The process of present invention involves reacting 4-f/-a/is-aminocyclohexanol with acetylating agent such as acetic anhydride, acetyl chloride and the like to produce N-(4-hydroxycyclohexyl) acetamide in an organic solvent. The organic solvent includes such as dimethylformamide, dimethylsulfoxide, acetonitrile and the like. The N-(4-hydroxycyclohexyl) acetamide in the reaction mixture is then treated with oxidizing agent at a temperature of 10°-15°C to produce N-(4-oxocyclohexyl) acetamide. The oxidizing agents includes such as Jones reagent, sodium hypochlorite, manganese dioxide, pyridinium dichromate or potassium permanganate.
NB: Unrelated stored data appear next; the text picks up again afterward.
/-- Settles O46: the appending steps are counted by the pixels before the first sentinel, or by them all; the step after
them ends the run, and by then OUT holds what DECODE_FN gives. -/
theorem decodeRunIsDecodeFn : Obligations.DecodeRunIsDecodeFn := by
  intro s rest hs hg hnext hwaits
  have d : DecodeDue s rest := ⟨(not_busy_iff s).2 hs, decodeFits_of_count hg, hnext, hwaits⟩
  refine ⟨fun n hn before here => ?_, fun hne => ?_⟩
  · have f : FirstSentinel s n := ⟨hn, before, here⟩
    obtain ⟨u, p, hx, ht⟩ := d.run_sentinel f
    have herr : (decNext u).err = .none := p.err
    have hout : (decNext u).out = (List.range n).map (codeAt s) := by rw [decNext_out, if_pos hx, p.out]; rfl
    refine ⟨d.busy_before hn.le before, decNext u, ht, by rw [decNext_seq, if_pos hx], herr, by rw [decNext_i, p.i], hout, ?_,
      p.grid, p.msg, p.w, p.h, p.len, p.pending⟩
    rw [decodeFn_of_firstSentinel f, herr, hout]
  · obtain ⟨u, p, ht⟩ := d.run_exhausted hne
    have hout : u.out = (List.range (s.w * s.h)).map (codeAt s) := p.out
    refine ⟨d.busy_before (Nat.le_refl _) hne, raise .unterminated u, ht, rfl, rfl, p.i, hout, ?_,
      p.grid, p.msg, p.w, p.h, p.len, p.pending⟩
    rw [decodeFn_of_no_sentinel hne, raise_err, raise_out, hout]

/-! ### The program ENCODE, DECODE -/

/-- Settles O52: LEN + 2 transitions leave the encoded grid and the DECODE due on it; that grid decodes to the masked
message up to its first zero, so its first sentinel stands just behind that many pixels. -/
theorem roundTripOfProgram : Obligations.RoundTripOfProgram := by
  intro s hs hg hl ha hnext k
  have enc : EncodeDue s [.word { port := .cmd, bits := 0b10#8 }] :=
    ⟨(not_busy_iff s).2 hs, encodeFits_of_counts hg hl, ha, hnext, by simp [waitsForDone]⟩
  obtain ⟨v, hv, q⟩ := enc.run_eq (Nat.le_refl _)
  have dec : DecodeDue v [] := by
    refine ⟨(not_busy_iff v).2 (.inr (q.seq.trans (if_pos rfl))), decodeFits_of_count ?_,
      ⟨q.portWord.trans hnext.1, q.pending⟩, by simp⟩
    rw [q.cfg, q.w, q.h]
    exact hg
  have grid : gridList v = encodeFrom (msgList s) 0 (gridList s) := q.gridList_eq
  have decoded : decodeFn (gridList v) = (.none, k) := by
    rw [grid]
    exact decodeFn_encodeFrom (by simpa using ha)
  have f : FirstSentinel v k.length := firstSentinel_of_decodeFn decoded
  obtain ⟨u, p, hx, ht⟩ := dec.run_sentinel f
  have hout : (List.range k.length).map (codeAt v) = k := by
    rw [decodeFn_of_firstSentinel f, Prod.mk.injEq] at decoded
    exact decoded.2
  refine ⟨decNext u, ?_, by rw [decNext_seq, if_pos hx], p.err, ?_, by rw [decNext_i, p.i], p.pending⟩
  · rw [show s.len + k.length + 4 = s.len + 1 + 1 + (k.length + 2) by omega, run_add hv, ht]
  · rw [decNext_out, if_pos hx, p.out]
    exact hout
N-(4-oxocyclohexyl) acetamide solution is then combined with bromine at a temperature in the range of 15°C to 40°C. The bromine is added drop wise to the N-(4-oxocyclohexyl) acetamide solution. After the bromine and the 4-acetamido-N-(4-oxocyclohexyl) acetamide solution have been combined, the mixture is heated to a temperature in the range of 40°C to 50°C until the bromination is complete.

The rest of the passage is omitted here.